Among the entries below, one stretch runs from the line that contains "def life (k" through the line that contains "side, registers -/". Repeat that stretch exactly, ends included, and only that.

(Dataset entries)
┄┄┄┄┄┄

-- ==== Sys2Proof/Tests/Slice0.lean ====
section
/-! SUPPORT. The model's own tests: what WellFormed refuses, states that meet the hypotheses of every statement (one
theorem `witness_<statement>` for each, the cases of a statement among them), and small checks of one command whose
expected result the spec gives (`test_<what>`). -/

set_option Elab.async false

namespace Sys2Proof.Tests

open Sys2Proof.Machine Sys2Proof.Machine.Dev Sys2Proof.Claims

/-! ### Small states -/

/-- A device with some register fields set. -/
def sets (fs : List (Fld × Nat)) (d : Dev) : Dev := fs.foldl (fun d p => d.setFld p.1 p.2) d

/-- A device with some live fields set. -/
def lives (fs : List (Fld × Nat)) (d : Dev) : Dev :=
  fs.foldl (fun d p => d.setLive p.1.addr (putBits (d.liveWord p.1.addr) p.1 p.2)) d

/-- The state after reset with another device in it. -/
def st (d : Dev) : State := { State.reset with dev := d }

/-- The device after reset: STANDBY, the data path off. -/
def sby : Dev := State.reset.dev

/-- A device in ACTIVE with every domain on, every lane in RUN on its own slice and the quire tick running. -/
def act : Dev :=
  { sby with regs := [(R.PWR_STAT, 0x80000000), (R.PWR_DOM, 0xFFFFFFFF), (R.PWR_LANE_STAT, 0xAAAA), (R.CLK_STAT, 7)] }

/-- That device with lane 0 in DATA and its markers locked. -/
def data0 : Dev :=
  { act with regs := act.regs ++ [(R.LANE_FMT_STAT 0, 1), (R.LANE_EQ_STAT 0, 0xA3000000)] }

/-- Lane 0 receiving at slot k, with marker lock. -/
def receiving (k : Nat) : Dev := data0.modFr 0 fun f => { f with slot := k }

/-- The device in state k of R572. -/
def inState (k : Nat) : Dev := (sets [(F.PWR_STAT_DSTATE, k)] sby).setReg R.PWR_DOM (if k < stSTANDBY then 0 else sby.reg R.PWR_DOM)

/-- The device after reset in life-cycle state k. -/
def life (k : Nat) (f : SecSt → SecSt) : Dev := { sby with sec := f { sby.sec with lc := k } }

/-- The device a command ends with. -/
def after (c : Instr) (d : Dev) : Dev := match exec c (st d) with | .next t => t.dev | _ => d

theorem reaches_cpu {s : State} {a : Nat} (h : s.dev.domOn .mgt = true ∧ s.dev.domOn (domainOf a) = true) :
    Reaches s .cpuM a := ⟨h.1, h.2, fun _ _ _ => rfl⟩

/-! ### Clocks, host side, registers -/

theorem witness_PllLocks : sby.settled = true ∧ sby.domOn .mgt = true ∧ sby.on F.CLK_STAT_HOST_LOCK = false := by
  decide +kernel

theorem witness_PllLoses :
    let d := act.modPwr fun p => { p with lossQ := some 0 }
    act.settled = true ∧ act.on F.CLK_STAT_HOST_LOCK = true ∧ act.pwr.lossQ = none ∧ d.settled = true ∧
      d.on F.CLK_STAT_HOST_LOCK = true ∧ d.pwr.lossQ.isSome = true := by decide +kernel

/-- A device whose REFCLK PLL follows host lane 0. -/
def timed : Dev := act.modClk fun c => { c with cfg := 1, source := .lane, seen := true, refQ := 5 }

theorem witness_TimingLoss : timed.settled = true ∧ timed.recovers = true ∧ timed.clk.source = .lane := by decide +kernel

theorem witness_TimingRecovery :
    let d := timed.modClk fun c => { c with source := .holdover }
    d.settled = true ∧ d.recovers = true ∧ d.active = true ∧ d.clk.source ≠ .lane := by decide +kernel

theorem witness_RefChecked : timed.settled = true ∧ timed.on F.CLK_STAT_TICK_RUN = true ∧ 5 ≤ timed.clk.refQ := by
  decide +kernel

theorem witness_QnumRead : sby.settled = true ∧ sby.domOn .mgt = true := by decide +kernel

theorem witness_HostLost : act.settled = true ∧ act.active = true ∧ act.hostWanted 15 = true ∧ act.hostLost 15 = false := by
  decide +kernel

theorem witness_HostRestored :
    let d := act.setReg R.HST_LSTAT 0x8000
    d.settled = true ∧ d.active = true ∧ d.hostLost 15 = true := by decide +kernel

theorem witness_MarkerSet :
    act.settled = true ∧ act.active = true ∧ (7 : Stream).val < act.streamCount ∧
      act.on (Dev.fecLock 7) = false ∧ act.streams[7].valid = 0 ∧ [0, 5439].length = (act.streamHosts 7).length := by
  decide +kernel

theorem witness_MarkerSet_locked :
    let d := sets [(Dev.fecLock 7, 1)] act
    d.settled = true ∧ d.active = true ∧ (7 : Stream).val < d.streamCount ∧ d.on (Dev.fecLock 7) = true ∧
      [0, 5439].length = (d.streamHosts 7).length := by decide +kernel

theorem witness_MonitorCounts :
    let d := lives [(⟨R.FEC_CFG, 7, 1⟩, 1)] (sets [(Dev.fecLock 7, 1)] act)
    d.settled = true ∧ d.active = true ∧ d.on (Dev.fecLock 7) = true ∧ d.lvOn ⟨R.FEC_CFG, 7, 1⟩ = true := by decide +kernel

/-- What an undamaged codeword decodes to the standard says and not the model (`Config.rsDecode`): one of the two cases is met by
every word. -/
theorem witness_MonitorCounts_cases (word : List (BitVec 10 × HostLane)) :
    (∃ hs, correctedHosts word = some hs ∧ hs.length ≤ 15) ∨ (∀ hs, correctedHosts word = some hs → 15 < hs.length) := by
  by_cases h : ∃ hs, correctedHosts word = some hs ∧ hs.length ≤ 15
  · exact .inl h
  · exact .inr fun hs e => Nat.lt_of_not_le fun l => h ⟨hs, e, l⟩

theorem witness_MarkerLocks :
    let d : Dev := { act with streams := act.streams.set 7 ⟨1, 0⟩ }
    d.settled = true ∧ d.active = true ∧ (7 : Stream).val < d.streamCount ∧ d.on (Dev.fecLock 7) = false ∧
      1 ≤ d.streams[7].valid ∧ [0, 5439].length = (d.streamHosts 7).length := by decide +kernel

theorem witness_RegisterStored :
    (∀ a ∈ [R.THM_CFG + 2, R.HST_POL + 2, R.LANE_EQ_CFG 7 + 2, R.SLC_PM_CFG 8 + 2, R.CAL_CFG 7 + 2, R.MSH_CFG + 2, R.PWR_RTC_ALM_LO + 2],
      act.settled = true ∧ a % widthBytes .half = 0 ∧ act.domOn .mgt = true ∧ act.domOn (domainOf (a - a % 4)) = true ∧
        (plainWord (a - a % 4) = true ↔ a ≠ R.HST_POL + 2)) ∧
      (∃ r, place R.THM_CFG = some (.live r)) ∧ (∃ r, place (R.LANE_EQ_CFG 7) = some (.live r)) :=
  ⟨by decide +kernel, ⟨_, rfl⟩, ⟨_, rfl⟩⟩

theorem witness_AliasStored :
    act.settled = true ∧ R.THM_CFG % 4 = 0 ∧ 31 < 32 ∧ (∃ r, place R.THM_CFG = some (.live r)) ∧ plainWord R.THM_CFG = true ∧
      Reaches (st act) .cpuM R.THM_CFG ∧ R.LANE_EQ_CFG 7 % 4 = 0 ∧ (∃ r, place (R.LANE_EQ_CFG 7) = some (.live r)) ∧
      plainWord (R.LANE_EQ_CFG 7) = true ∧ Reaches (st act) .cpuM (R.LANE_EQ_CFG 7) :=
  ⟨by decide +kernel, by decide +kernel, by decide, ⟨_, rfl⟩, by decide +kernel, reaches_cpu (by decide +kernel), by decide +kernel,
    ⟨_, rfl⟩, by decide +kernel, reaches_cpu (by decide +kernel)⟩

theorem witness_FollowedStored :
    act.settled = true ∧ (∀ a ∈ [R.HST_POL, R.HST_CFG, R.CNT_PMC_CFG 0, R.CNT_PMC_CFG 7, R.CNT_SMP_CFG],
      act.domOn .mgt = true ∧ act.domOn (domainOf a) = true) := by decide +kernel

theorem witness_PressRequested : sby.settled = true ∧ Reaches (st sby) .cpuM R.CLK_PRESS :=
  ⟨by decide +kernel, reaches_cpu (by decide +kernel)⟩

┄┄┄┄┄┄

> [Solution to this task]:
def life (k : Nat) (f : SecSt → SecSt) : Dev := { sby with sec := f { sby.sec with lc := k } }

/-- The device a command ends with. -/
def after (c : Instr) (d : Dev) : Dev := match exec c (st d) with | .next t => t.dev | _ => d

theorem reaches_cpu {s : State} {a : Nat} (h : s.dev.domOn .mgt = true ∧ s.dev.domOn (domainOf a) = true) :
    Reaches s .cpuM a := ⟨h.1, h.2, fun _ _ _ => rfl⟩

/-! ### Clocks, host side, registers -/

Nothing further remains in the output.